1. Youth ministry as practical theology is not new. You have been doing practical theology at some level from the first moment you started intentionally living as a Christian. Practical theological reflection is what thoughtful people of faith (including youth ministers!) have done for centuries to make decisions about ministry and mission: (a) understand a situation calling for a faithful response, (b) reflect on this situation with all relevant tools of discernment, including those offered by the gospel itself, and (c) construct a faithful response to this particular situation. For us as youth workers, this includes becoming more thoughtful about our practices and more aware of the way our work reflects (or fails to reflect) the gospel of Jesus Christ. Practical theology simply gives us direction and language to describe this process.

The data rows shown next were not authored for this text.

theorem Kept.revolutionMisSeek (h : Kept k s t) (a : k.drives = false) (g : Grant)
    (b : k.units = true → ¬ s.Apart g.addr.drive) : Kept k s (t.revolutionMisSeek g) := by
  unfold State.revolutionMisSeek
  refine (Kept.seekAgain ?_ a g.holder b).grantPath
  split
  · exact h.dropGrant.modCtx _ _
  · exact h.dropGrant.setDrsState _

theorem Kept.closeRevolution (h : Kept k s t) (a : k.drives = false) (g : Grant)
    (b : k.units = true → ¬ s.Apart g.addr.drive) : Kept k s (t.closeRevolution g) := by
  unfold State.closeRevolution
  split
  · exact h.revolutionMisSeek a g b
  · exact h.revolutionComplete g

theorem Kept.openRevolution (h : Kept k s t) (g : Grant) : Kept k s (t.openRevolution g) := by
  unfold State.openRevolution
  replace h := h.touchRecord .table (.geometry g.addr.drive)
  generalize t.touchRecord .table (.geometry g.addr.drive) = t at h
  dsimp only
  split
  · exact h.setPath _
  · exact h

theorem Kept.revolutionIndex (h : Kept k s t) (a : k.drives = false) (b : k.units = true → ¬ s.Apart d) :
    Kept k s (t.revolutionIndex d) := by
  unfold State.revolutionIndex
  split
  · exact h
  · split
    · exact h
    · rename_i g _ e
      have e : g.addr.drive = d := by simpa using e
      split
      · exact h.closeRevolution a g (e ▸ b)
      · exact h.openRevolution g

theorem Kept.indexArrives (h : Kept k s t) (a : k.drives = false) (b : k.units = true → ¬ s.Apart d) :
    Kept k s (t.indexArrives d) := (h.revolutionIndex a b).countIndex a b

end Sys2Proof.Machine
end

And this language matters. Youth ministry has only recently emerged as a viable option for pastoral ministry, and it still struggles for a proper name ("youth" only describes some of the people we work with) as well as vocational legitimacy (you know the rhetoric: it is a "stepping stone" into "real" ministry, a holding tank for pastoral neophytes until they get "a church of their own," and so on). One of the reasons for these misconceptions is youth workers' tendency to work at the margins of the church, physically and symbolically. Many people drawn to youth ministry are not invested in the credentialing aspects of church leadership. We are often somewhat allergic to (or disdainful of) "insider" Christian language and tend to feel at home in the church's boundary waters, where the gospel becomes entangled in real life and where translating "churchy" language into a useful vernacular for people on the edges of the faith community is a daily necessity.

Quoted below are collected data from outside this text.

/-- The state of an outcome. -/
def after (o : Host.Outcome State Fault Refusal) : State :=
  match o with
  | .next s => s
  | .fault _ => State.reset
  | .refused _ => State.reset

/-- What `State.Sound` asks, as a computation. -/
def soundCheck (s : State) : Bool :=
  s.store.sound && tracksSound s.tracks && fourNumbers.all (fun d => geometrySound (s.geometry.get d))
    && ladderSound s.ladder && decide (s.limits.uncertainty ≤ 64)
    && decide (1 ≤ s.limits.starvation ∧ s.limits.starvation ≤ 16) && s.port.settings.sound
    && fourNumbers.all (fun d => decide (1 ≤ (s.sweeps.get d).depth ∧ (s.sweeps.get d).depth ≤ 8))
    && fourNumbers.all (fun d => decide ((s.drives.get d).fitted = decide (d.val < s.ctl.straps.drives)))

theorem all_four {p : Fin 4 → Bool} (h : fourNumbers.all p = true) (d : Fin 4) : p d = true := by
  rw [List.all_eq_true] at h
  exact h d (by revert d; decide)

theorem sound_of {s : State} (h : soundCheck s = true) : s.Sound := by
  simp only [soundCheck, Bool.and_eq_true] at h
  obtain ⟨⟨⟨⟨⟨⟨⟨⟨h1, h2⟩, h3⟩, h4⟩, h5⟩, h6⟩, h7⟩, h8⟩, h9⟩ := h
  exact ⟨h1, h2, all_four h3, h4, of_decide_eq_true h5, of_decide_eq_true h6, h7,
    fun d => of_decide_eq_true (all_four h8 d), fun d => of_decide_eq_true (all_four h9 d)⟩

theorem test_lab_sound : lab.Sound := sound_of (by decide)

/-! ## Single steps -/

theorem test_check_of_a_request : withCheck 0xFFFF [0x01, 0x00, 0x00, 0x00]
    = [0x01, 0x00, 0x00, 0x00] ++ (withCheck 0xFFFF [0x01, 0x00, 0x00, 0x00]).drop 4
    ∧ verifies 0xFFFF (withCheck 0xFFFF [0x01, 0x00, 0x00, 0x00]) = true := by decide +kernel

theorem test_slots_of_profile_2 : ([0, 1, 2, 6, 7].map (Geometry.slotOf ⟨411, 4, 20, 256, 3, 20, 0xFFFF⟩))
    = [0, 3, 6, 18, 1] := by decide +kernel

theorem test_address_window :
    (after (exec (.addressHi 0xAB12) lab)).port.address = 0x120000#24
    ∧ (after (exec (.addressLo 0x3456) lab)).port.address = 0x003456#24 := by decide +kernel

theorem test_probe_and_start : (after (exec (.probe 0) lab)).port.answer = .accepted
    ∧ (after (exec (.probe 1) lab)).port.answer = .unavailable
    ∧ ((after (exec (.start 0) lab)).units.get 0).state = .fetch
    ∧ (after (exec (.start 0) lab)).req.state = .requesting := by decide +kernel

theorem test_step_takes_the_front :
    (after (step { lab with pending := [.addressHi 0x12, .addressLo 0x34] })).pending = [.addressLo 0x34]
    ∧ (after (step { lab with pending := [.addressHi 0x12] })).port.address = 0x120000#24
    ∧ after (step lab) = lab := by decide +kernel

theorem test_start_up :
    (after (exec (.storeCheckEnd false false) State.reset)).ctl.phase = some .format
    ∧ (after (exec .formatEnd (labCtl .starting (some .format)))).freeList.length = 448
    ∧ (after (exec .discoveryPhaseEnd (labCtl .starting (some .discovery)))).ctl.state = .ready := by decide +kernel

theorem test_identify_reads_back :
    ((after (exec (.readWindow 5) (after (exec (.identify 7 []) lab)))).link.out)
      = [0xFF, 0x01, 0x07, 0x00, 0x00] := by decide +kernel

theorem test_queue_track_binds : ((after (exec (.queueTrack 1 [0, 0, 0, 0]) lab)).track 0).state = .active
    ∧ ((after (exec (.queueTrack 1 [0, 0, 0, 0]) lab)).ctxs.get 0).state = .reading
    ∧ (after (exec (.queueTrack 1 [0, 0, 0, 0]) lab)).freeList = [1, 2] := by decide +kernel

theorem test_sweep_feeds : ((after (exec (.sweepStart 1 [0, 0, 9]) lab)).track 0).addr = some ⟨0, 9, 0⟩
    ∧ ((after (exec (.sweepStart 1 [0, 0, 9]) lab)).sweeps.get 0).head = 0
    ∧ ((after (exec (.sweepStart 1 [0, 0, 9]) lab)).sweeps.get 0).cyl = 10 := by decide +kernel

theorem test_header_field : (after (exec (.headerField ⟨0, 0, 0, 0, 0x05, 0, 0⟩)
      { labBound .reading with path := { lab.path with
        grant := some ⟨.ctx 0, ⟨0, 0, 0⟩, .nominal, false, true, true⟩ } })).path.rev.header = .headerCheck := by decide +kernel

theorem test_lost_word_of_a_frame :
    let s : State := { labRec (recWith .settled (sectorOf .written)) with
      store := { lab.store with burst := some .scrub, flips := [(3, .uncorrectable)] } }
    (((after (exec (.storeBurstEnd [3]) s)).track 0).sector 0).status = .lost
    ∧ (after (exec (.storeBurstEnd [3]) s)).store.uncorrected = 1
    ∧ (after (exec (.storeBurstEnd [3]) s)).store.flips = [] := by decide +kernel

theorem test_scrub_wraps :
    (after (exec .scrubGroup { lab with store := { lab.store with scrubCursor := 8388544 } })).store.scrubCursor = 0
    ∧ (after (exec .scrubGroup lab)).store.scrubCursor = 64 := by decide +kernel

/-! ## Premises: commands, reset and controller states -/

theorem test_StepRunsFrontCommand : State.reset.pending = [] ∧ lab.pending = [] := by decide

theorem test_EveryCommandCompletes : (∀ straps, Instr.formatEnd ≠ .powerOn straps)
    ∧ (∀ d, Instr.formatEnd ≠ .readyLineFall d) ∧ (∀ d, Instr.formatEnd ≠ .readyLineRise d)
    ∧ (∀ d, Instr.formatEnd ≠ .faultLineRise d) ∧ (∀ d, Instr.formatEnd ≠ .driveAnswer d) :=
  ⟨fun _ => nofun, fun _ => nofun, fun _ => nofun, fun _ => nofun, fun _ => nofun⟩

theorem test_StepKeepsSound : lab.Sound ∧ step lab = .next lab := ⟨test_lab_sound, rfl⟩

theorem test_ControllerMovesAsRuled :
    ∃ t, exec .discoveryPhaseEnd (labCtl .starting (some .discovery)) = .next t ∧ t.ctl.state ≠ .starting
      ∧ t.ctl.state = .ready ∧ (∀ x, Instr.discoveryPhaseEnd ≠ .powerOn x)
      ∧ (∀ x y, Instr.discoveryPhaseEnd ≠ .storeCheckEnd x y) :=
  ⟨after (exec .discoveryPhaseEnd (labCtl .starting (some .discovery))), rfl, by decide +kernel,
    by decide +kernel, fun _ => nofun, fun _ _ => nofun⟩

theorem test_StoreCheckOutcome :
    (State.reset.ctl.state = .starting ∧ State.reset.ctl.phase = some .storeCheck
      ∧ State.reset.ctl.straps.storeSize = .mib8)
    ∧ (after (exec (.powerOn ⟨.mib16, 0, 4, 0⟩) State.reset)).ctl.state = .starting
    ∧ (after (exec (.powerOn ⟨.mib16, 0, 4, 0⟩) State.reset)).ctl.phase = some .storeCheck
    ∧ (after (exec (.powerOn ⟨.mib16, 0, 4, 0⟩) State.reset)).ctl.straps.storeSize ≠ .mib8
    ∧ ¬ (lab.ctl.state = .starting ∧ lab.ctl.phase = some .storeCheck) := by decide +kernel

theorem test_FormatAndDiscoveryBegin :
    let s := labCtl .starting (some .format)
    s.ctl.state = .starting ∧ s.ctl.phase = some .format
      ∧ (∀ d, (s.drives.get d).fitted = true →
        (s.drives.get d).state ≠ DriveState.faulted ∧ (s.drives.get d).state ≠ DriveState.withdrawn)
      ∧ (s.drives.get 0).fitted = true ∧ (s.drives.get 1).fitted = false := by decide +kernel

The reason for our self-imposed marginality is simple: most teenagers are on the church's margins too—not fully opposed to Christian faith, but not invested in it either. The result is that we do what all missionaries must learn to do: we wing it with whatever resources we have. Confronted with the particularities of a given young person, we translate faith on the fly, trying to make connections. Many (and often most) of the young people who cross our paths aren't Christians. They will never go to youth group. They don't know that the message we bear belongs to Christ, or that they belong to God as surely as stars belong to the nighttime sky. Yet we know, and as a result, we are determined to encounter these young people—no matter who they have momentarily become—as cherished children of God.

The problem with "winging it" is that we operate without checks and balances—a precarious position for people in ministry. Google "clergy" and you will quickly be reminded that ministers are as capable of damaging young people as helping them. Practical theology offers youth ministers an intentional process that allows for considered, creative pastoral responses to the particular situations facing adolescents.

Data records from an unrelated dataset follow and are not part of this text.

-- ==== Sys2Proof/Proofs/DirectRead.lean ====
section
/-! SUPPORT. The ends of a direct read (R29, R33, R157): what the giving back of its drive leaves on the system side, and how its unit's list ends or its sector is delivered. -/

namespace Sys2Proof.Machine

open Sys2Proof.Stated

/-! ## The system side -/

/-- The units, the requester and the Direct Read Slot are as they were. -/
structure SystemSide (s m : State) : Prop where
  units : m.units = s.units
  req : m.req = s.req
  drs : m.drs = s.drs

theorem SystemSide.refl (s : State) : SystemSide s s := ⟨rfl, rfl, rfl⟩

variable {s t : State} {d c u : Fin 4}

theorem SystemSide.modDrive (h : SystemSide s t) (d : Fin 4) (f : DriveRec → DriveRec) :
    SystemSide s (t.modDrive d f) := ⟨h.units, h.req, h.drs⟩

theorem SystemSide.modCtx (h : SystemSide s t) (c : Fin 4) (f : CtxRec → CtxRec) : SystemSide s (t.modCtx c f) :=
  ⟨h.units, h.req, h.drs⟩

theorem SystemSide.setPath (h : SystemSide s t) (p : PathRec) : SystemSide s { t with path := p } :=
  ⟨h.units, h.req, h.drs⟩

theorem SystemSide.grantCtx (h : SystemSide s t) (c : Fin 4) : SystemSide s (t.grantCtx c) := by
  unfold State.grantCtx
  dsimp only
  split
  · split
    · exact (h.setPath _).modCtx c _
    · exact h
  · exact h

/-- A grant decision changes nothing of the system side while the Direct Read Slot does not wait for the path. -/
theorem SystemSide.grantPath (h : SystemSide s t) (w : s.drs.state ≠ .waitPath) : SystemSide s t.grantPath := by
  unfold State.grantPath
  split
  · exact h
  · split
    · rename_i e _; exact absurd e (h.drs ▸ w)
    · split
      · exact h.grantCtx _
      · exact h

theorem SystemSide.releaseGrant (h : SystemSide s t) (w : s.drs.state ≠ .waitPath) (x : Holder) :
    SystemSide s (t.releaseGrant x) := by
  unfold State.releaseGrant
  split
  · exact (h.setPath _).grantPath w
  · exact h

theorem SystemSide.enterWaitPath (h : SystemSide s t) (w : s.drs.state ≠ .waitPath) (c : Fin 4) :
    SystemSide s (t.enterWaitPath c) := (h.modCtx c _).grantPath w

/-- A drive that the Direct Read Slot does not hold has come to its place. -/
theorem SystemSide.tellPositioned (h : SystemSide s t) (w : s.drs.state ≠ .waitPath)
    (g : (t.drives.get d).claim ≠ some .drs) : SystemSide s (t.tellPositioned d) := by
  have same : ((t.modDrive d fun r => { r with positioning := none }).drives.get d).claim = (t.drives.get d).claim := by
    simp
  unfold State.tellPositioned
  dsimp only
  split
  · exact (h.modDrive d _).enterWaitPath w _
  · rename_i e; exact absurd (same.symm.trans e) g
  · exact h.modDrive d _

theorem SystemSide.beginPositioning (h : SystemSide s t) (w : s.drs.state ≠ .waitPath)
    (g : (t.drives.get d).claim ≠ some .drs) (cyl : Nat) (offset : Offset) :
    SystemSide s (t.beginPositioning d cyl offset) := by
  unfold State.beginPositioning State.offsetStage
  split
  · exact h.modDrive d _
  · split
    · split
      · exact h.tellPositioned w g
      · exact h.modDrive d _
    · exact h.modDrive d _

/-- A context prepares a revolution on a drive that the Direct Read Slot does not hold. -/
theorem SystemSide.prepareRevolution (h : SystemSide s t) (w : s.drs.state ≠ .waitPath)
    (b : t.boundOn c d = true) (g : (t.drives.get d).claim ≠ some .drs) : SystemSide s (t.prepareRevolution c) := by
  unfold State.prepareRevolution
  dsimp only
  split
  · rename_i n st track _
    split
    · rename_i a addr
      have on : a.drive = d := by simpa [State.boundOn, track, addr] using b
      split
      · exact h.enterWaitPath w c
      · exact (h.modCtx c _).beginPositioning w (on ▸ g) _ _
    · exact h
  · exact h

theorem SystemSide.returnToContext (h : SystemSide s t) (w : s.drs.state ≠ .waitPath)
    (b : t.boundOn c d = true) (g : (t.drives.get d).claim ≠ some .drs) :
    SystemSide s (t.returnToContext c d) := by
  unfold State.returnToContext
  split
  · exact h.modCtx c _
  · split
    · exact h.prepareRevolution w b g
    · exact h.modCtx c _
    all_goals exact h

/-- The Direct Read Slot gives up its drive: the claim goes to the context it displaced, or to nobody (R29). -/
theorem SystemSide.drsGiveUp (h : SystemSide s t) (w : s.drs.state ≠ .waitPath) (d : Fin 4) :
    SystemSide s (t.drsGiveUp d) := by
  have bound : ∀ c, ((t.drives.get d).displacedContext.filter
      (fun c => (t.ctxs.get c).state = .displaced && t.boundOn c d)) = some c → t.boundOn c d = true := fun c e => by
    have := (Option.filter_eq_some_iff.1 e).2
    simp only [Bool.and_eq_true] at this
    exact this.2
  unfold State.drsGiveUp
  revert bound
  generalize (t.drives.get d).displacedContext.filter _ = back
  intro bound
  dsimp only
  split
  · exact h.modDrive d _
  · exact (h.modDrive d _).returnToContext w (bound _ rfl) (by simp)

/-- A direct read ends: the slot is FREE, its waiting units kept, and the system side is else as it was (R157). -/
theorem endRead_side (s : State) : SystemSide { s with drs := s.drs.freed } s.endRead := by
  have free : s.drs.freed.state ≠ .waitPath := nofun
  have freed := SystemSide.refl { s with drs := s.drs.freed }
  unfold State.endRead
  split
  · exact freed
  · rename_i t _
    have released := (freed.modDrive t.addr.drive fun r => { r with drsWaiting := false }).releaseGrant free .drs
    dsimp only
    split
    · exact released.drsGiveUp free _
    · exact released

/-! ## The end of the unit's list -/

/-- The end of a list, said of a state with the same units, requester and settings. -/
theorem listEnds_congr {s t m r : State} {k : Completion} {cs : List Condition} (h : listEnds s m u k cs)
    (units : t.units = s.units) (req : t.req = s.req) (settings : t.port.settings = s.port.settings)
    (drive : (t.drives.get u).state = (s.drives.get u).state) (after : r.units = m.units) (asked : r.req = m.req) :
    listEnds t r u k cs := by
  unfold listEnds statusStoring at h ⊢
  rw [units, req, settings, drive, after, asked]
  exact h

theorem four_set_set {α : Type} (f : Four α) (i : Fin 4) (x y : α) : (f.set i x).set i y = f.set i y :=
  Four.ext_get fun j => by simp only [Four.get_set]; split <;> rfl

/-- A list is closed, in one record: what the unit held is gone, and its status store begins (R149, R160). -/
theorem closeList_units (base : s.port.settings.statusBase ≤ 0xFFFFC0) (k : Completion) (cs : List Condition) :
    let r := s.units.get u
    let out := wordsToBytes (statusWords k cs (s.drives.get u).state r.residual r.orderAddress r.guessed)
    let at_ := s.port.settings.statusBase + 16 * u.val
    s.closeList u k cs = { s with
      units := s.units.set u { r with
        order := none, prefetched := .absent, haltTold := false, waitOn := none, patience := none, guess := false
        writeTrack := none, notified := false, state := .ending, conditions := cs
        transfer := some { kind := .statusStore, key := s.port.settings.key.get u, addr := at_, left := 16
                           out := out, got := [] } }
      req := unitAsks s.req u
        { claimant := .unit u, direction := .store, addr := at_, count := min s.port.settings.burst 8
          key := s.port.settings.key.get u, words := busWords (out.take (2 * min s.port.settings.burst 8)) } } := by
  dsimp only
  rw [closeList_eq, storeStatus_eq (by exact base)]
  simp only [Four.get_set_self, four_set_set]
  rfl

/-- A list that is closed has ended, and its sense record is as it was. -/
theorem closeList_listEnds (base : s.port.settings.statusBase ≤ 0xFFFFC0) (k : Completion) (cs : List Condition) :
    listEnds s (s.closeList u k cs) u k cs ∧ ((s.closeList u k cs).units.get u).sense = (s.units.get u).sense
      ∧ (s.closeList u k cs).drs = s.drs := by
  rw [closeList_units base]
  refine ⟨⟨⟨?_, ?_, ?_, rfl, fun v hv => Four.get_set_ne _ _ hv⟩, ?_, ?_, ?_, ?_, ?_⟩, ?_, rfl⟩
  all_goals simp only [Four.get_set_self]

/-- The replacement of the sense record is no part of what the end of the list tells. -/
theorem listEnds_of_setSense {m : State} {x : SenseRec} {k : Completion} {cs : List Condition}
    (h : listEnds (s.setSense u x) m u k cs) : listEnds s m u k cs := by
  have own : (s.setSense u x).units.get u = { s.units.get u with sense := x } := Four.get_modify_self _ _ _
  obtain ⟨⟨state, conditions, transfer, req, others⟩, rest⟩ := h
  rw [own] at transfer req
  exact ⟨⟨state, conditions, transfer, req, fun v hv => (others v hv).trans (Four.get_modify_ne _ _ hv)⟩, rest⟩

/-- A direct read fails: its unit's list ends CHECK with DATA_CHECK and the read's own counts, and the slot is FREE
(R157). -/
theorem directFails_spec (serving : s.drs.serving = some u) (base : s.port.settings.statusBase ≤ 0xFFFFC0)
    (x : SenseReason) :
    let m := s.directFails x
    listEnds s m u .check [.dataCheck] ∧ (m.units.get u).sense.reason = x
      ∧ (m.units.get u).sense.attempts = s.drs.attempts ∧ (m.units.get u).sense.checkFails = s.drs.checkFails
      ∧ m.drs = { DrsRec.reset with waitingUnits := s.drs.waitingUnits } := by
  have e : s.directFails x = (s.endDirect u .dataCheck x).endRead := by unfold State.directFails; rw [serving]
  have side := endRead_side (s.endDirect u .dataCheck x)
  dsimp only
  rw [e, side.units, side.drs]
  obtain ⟨ends, sense, drs⟩ := closeList_listEnds (u := u)
    (s := s.setSense u (s.senseOf u x none (some (s.drs.attempts, s.drs.checkFails)))) base .check [.dataCheck]
  have shown : ((s.endDirect u .dataCheck x).units.get u).sense
      = s.senseOf u x none (some (s.drs.attempts, s.drs.checkFails)) := by
    unfold State.endDirect
    rw [sense]
    simp [State.setSense]
  refine ⟨?_, by rw [shown]; exact ⟨rfl, rfl, rfl, congrArg DrsRec.freed drs⟩⟩
  have ended : listEnds s (s.endDirect u .dataCheck x) u .check [.dataCheck] := listEnds_of_setSense ends
  exact listEnds_congr ended rfl rfl rfl rfl side.units side.req

/-- A sector's bytes are in the unit's buffer, and the first burst of its share waits for the bus (R153). -/
theorem deliver_eq {bytes : List Byte} {guess : Bool}
    (fits : (s.units.get u).dataAt
      + 2 * min s.port.settings.burst ((min (s.units.get u).residual bytes.length + 1) / 2) ≤ 0x1000000) :
    let r := s.units.get u
    let share := min r.residual bytes.length
    let n := min s.port.settings.burst ((share + 1) / 2)
    s.deliver u bytes guess = { s with
      units := s.units.set u { r with
        state := .run, waitOn := none, patience := none, buffer := bytes, guess := guess
        transfer := some { kind := .deliver, key := s.port.settings.key.get u, addr := r.dataAt, left := share
                           out := bytes.take share, got := [] } }
      req := unitAsks s.req u
        { claimant := .unit u, direction := .store, addr := r.dataAt, count := n
          key := s.port.settings.key.get u, words := busWords ((bytes.take share).take (2 * n)) } } := by
  dsimp only
  unfold State.deliver
  dsimp only
  rw [askTransfer_some (by exact fits)]
  simp only [State.modUnit, State.putBurst, Four.modify, Four.get_set_self, four_set_set]
  rfl

end Sys2Proof.Machine
end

It also helps counter the sin of making ministry about us. Without such intentionality, we become victims of our own best intentions. Either we become mired in reflection at the expense of action, or (more likely) we jump too soon, responding out of our own needs instead of out of what either the young person or Jesus Christ requires. As I look back at my own "crash and burn" moments in youth ministry (the list is long and humiliating), it is obvious that most of them could have been avoided if I had been a more self-aware practical theologian at the time. When I hear youth workers complain about a heavy-handed retreat talk, a diabolical senior pastor, sex talks gone bad or pointless mixer activities, I know that an intentional process of practical theological reflection is in order.